Provides-Extra: igvreport
Requires-Dist: igv-reports; extra == "igvreport"
Provides-Extra: full
Requires-Dist: tdb; extra == "full"
Requires-Dist: seaborn>=0.13; extra == "full"
Requires-Dist: igv-reports; extra == "full"
Dynamic: license-file

# SniffCell

[![PyPI version](https://img.shields.io/pypi/v/sniffcell.svg)](https://pypi.org/project/sniffcell/)
[![Python](https://img.shields.io/badge/python-%3E%3D3.10-3776AB?logo=python&logoColor=white)](https://www.python.org/)
[![License: MIT](https://img.shields.io/badge/License-MIT-yellow.svg)](https://opensource.org/licenses/MIT)
[![Docs](https://img.shields.io/badge/Docs-Wiki-181717?logo=github)](https://github.com/Fu-Yilei/SniffCell/wiki)
[![Issues](https://img.shields.io/badge/Issues-GitHub-red?logo=github)](https://github.com/Fu-Yilei/SniffCell/issues)
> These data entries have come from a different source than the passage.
-- ==== Sys2Proof/Machine/Memory.lean ====
section
/-! DEFINITION. Memory: one read, one write, each of one byte (spec 00 R10, 20 R50, R54), over a list of cells in one
canonical form. An address has 12 bits, so every access is to a cell that exists (20 R50). -/

namespace Sys2Proof.Machine

/-- The byte at address `a` of a list of cells, an unlisted address reading as `unlistedByte`. -/
def Memory.lookup (a : Nat) : Memory → Byte
  | [] => unlistedByte a
  | (k, b) :: rest => if k = a then b else Memory.lookup a rest

/-- List `b` at address `a`, keeping the addresses rising. -/
def Memory.insert (a : Nat) (b : Byte) : Memory → Memory
  | [] => [(a, b)]
  | (k, c) :: rest =>
    if a < k then (a, b) :: (k, c) :: rest else if a = k then (a, b) :: rest else (k, c) :: Memory.insert a b rest

/-- List nothing at address `a`. -/
def Memory.erase (a : Nat) : Memory → Memory
  | [] => []
  | (k, c) :: rest => if a = k then rest else (k, c) :: Memory.erase a rest

/-- `MemRead(a, 1)` (00 R10). Reading has no side effect (20 R58). -/
def Memory.read (m : Memory) (a : Addr) : Byte := m.lookup a.toNat

/-- `MemWrite(a, 1, b)` (00 R10). Every cell is writable, the font's too (20 R52). Writing what an unlisted address
reads as removes the entry, so that equal memories are equal lists. -/
def Memory.write (m : Memory) (a : Addr) (b : Byte) : Memory :=
  if b = unlistedByte a.toNat then m.erase a.toNat else m.insert a.toNat b

/-- The canonical form: addresses strictly rising and below 4096, and no entry equal to what its address reads as
unlisted. -/
def Memory.wf : Memory → Bool
  | [] => true
  | (k, b) :: rest =>
    decide (k < 4096) && decide (b ≠ unlistedByte k) && rest.all (fun c => decide (k < c.1)) && Memory.wf rest

end Sys2Proof.Machine
end

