-- ==== Sys2Proof/Machine/Ports.lean ====
section
/-! DEFINITION. The block's ports and the host's actions between steps (spec 60 R201 to R206; 70 R230 to R236). STEP is
`step`; the others are here. The host acts between steps only (60 R203). -/

namespace Sys2Proof.Machine

/-! ## Outputs -/

/-- `SOUND_ON = (ST != 0)` (60 R205). -/
def soundOn (s : State) : Bool := decide (s.st ≠ 0)

/-- `ST_OUT = ST` (60 R205). -/
def stOut (s : State) : Byte := s.st

/-- `FB_OUT`: cell `t` (60 R202). -/
def fbOut (s : State) (t : Fin 2048) : Bool := s.fb.cell t

/-- The two bits of `FAULT_CODE` (10 R35). -/
def FaultCode.bits : FaultCode → BitVec 2
  | .none => 0
  | .fetchOutOfRange => 1
  | .stackOverflow => 2
  | .stackUnderflow => 3

/-- `STATUS`: `HALTED`, `FAULT_CODE`, `FAULT_PC`, `FAULT_WORD` (10 R35, 60 R201). -/
def statusOut (s : State) : Bool × BitVec 2 × Word × Word := (s.halted, s.faultCode.bits, s.faultPc, s.faultWord)

/-- `DIAG`: UNKNOWN_INSTRUCTION and ADDRESS_WRAPPED of the last step (60 R201). -/
def diagOut (s : State) : Bool × Bool := (s.report.unknownInstruction, s.report.addressWrapped)

/-! ## The boot-time load (70 R235, R236) -/

/-- What LOAD returns (60 R197, 70 R236). -/
inductive LoadResult where
  | ok
  | romTooLarge
deriving DecidableEq, Repr

/-- The loop of `Load`: the next byte goes to address `a`, until the bytes end or `a > 0xFFF` (70 R236). -/
def loadFrom : Nat → List Byte → Memory → Memory × LoadResult
  | _, [], m => (m, .ok)
  | a, b :: bs, m => if a > 0xFFF then (m, .romTooLarge) else loadFrom (a + 1) bs (m.write (BitVec.ofNat 12 a) b)

/-- RESET and then LOAD of a block with the given parameters, in the one order 70 R235 gives: the state the first step
sees, and what LOAD returned. A load at another time has no meaning (D19), and the model has none: assumption log
entry 7. -/
def boot (p : Params) (program : List Byte) : State × LoadResult :=
  let loaded := loadFrom 0x200 program (resetWith p).mem
  ((resetWith p).setMem loaded.1, loaded.2)

/-! ## The host's actions between steps -/

/-- What the host may do to the block between two steps (60 R206), STEP and reading outputs apart. -/
inductive HostAction where
  /-- RESET (70 R230). -/
  | reset
  /-- RESET and the one LOAD after it (70 R235). -/
  | boot (program : List Byte)
  /-- The host leaves the keypad so (60 R203). -/
  | keys (key : Vector Bool 16)
  /-- TICK (60 R213). -/
  | tick
deriving DecidableEq, Repr

/-- TICK: the timer phase, when `HALTED = 0`; a block with `TIMER_SOURCE = PER_STEP` has no TICK, so there it does
nothing (60 R212, R213, R194; log entry 8). -/
def tick (s : State) : State :=
  match s.params.timerSource with
  | .perStep => s
  | .externalTick => if s.halted then s else timerPhase s

/-- The effect of a host action. RESET and boot keep the block's parameters, and the count of random bytes drawn, so
that a run after a reset draws anew (log entry 14). -/
def act : HostAction → State → State
  | .reset, s => (resetWith s.params).setDraws s.draws
  | .boot program, s => (boot s.params program).1.setDraws s.draws
  | .keys key, s => s.setKeys key
  | .tick, s => tick s

end Sys2Proof.Machine
end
**SniffCell** is a Python toolkit for annotating somatic structural variants (SVs) with cell-type origin using long-read DNA methylation. It integrates cell-type-specific differentially methylated regions (ctDMRs) derived from a reference methylation atlas with per-read methylation measurements from nanopore or PacBio long-read BAMs to assign each SV — or every read in a sample — to a cell population.

---

## Why SniffCell?

Somatic SVs identified from bulk long-read sequencing are a mixture of events from different cell types. Without knowing the cell of origin, it is difficult to interpret their functional significance or estimate their true variant allele fraction within a specific compartment. SniffCell solves this by reading the epigenetic "fingerprint" imprinted on each DNA molecule and matching it against a reference atlas of cell-type-specific methylation patterns.

**Core capabilities:**

- **ctDMR discovery** — Mine a reference methylation atlas to find genomic regions with distinct methylation in each cell population
- **Read-level deconvolution** — Assign every read in a BAM to a cell type using ctDMR methylation signals, with no single-cell data required
- **SV annotation** — Link cell-type identity to SV-supporting reads and produce a per-SV cell-of-origin call
- **Discovery pipeline** — Run a full multi-stage SV / tandem-repeat / SNV calling workflow on cell-type-split BAMs produced by deconvolution
- **Interactive reporting** — Filter high-confidence SVs and generate an HTML review report with clickable per-SV figures and IGV screenshots

---

## Overview

![SniffCell workflow](https://raw.githubusercontent.com/Fu-Yilei/SniffCell/main/img/workflow.png)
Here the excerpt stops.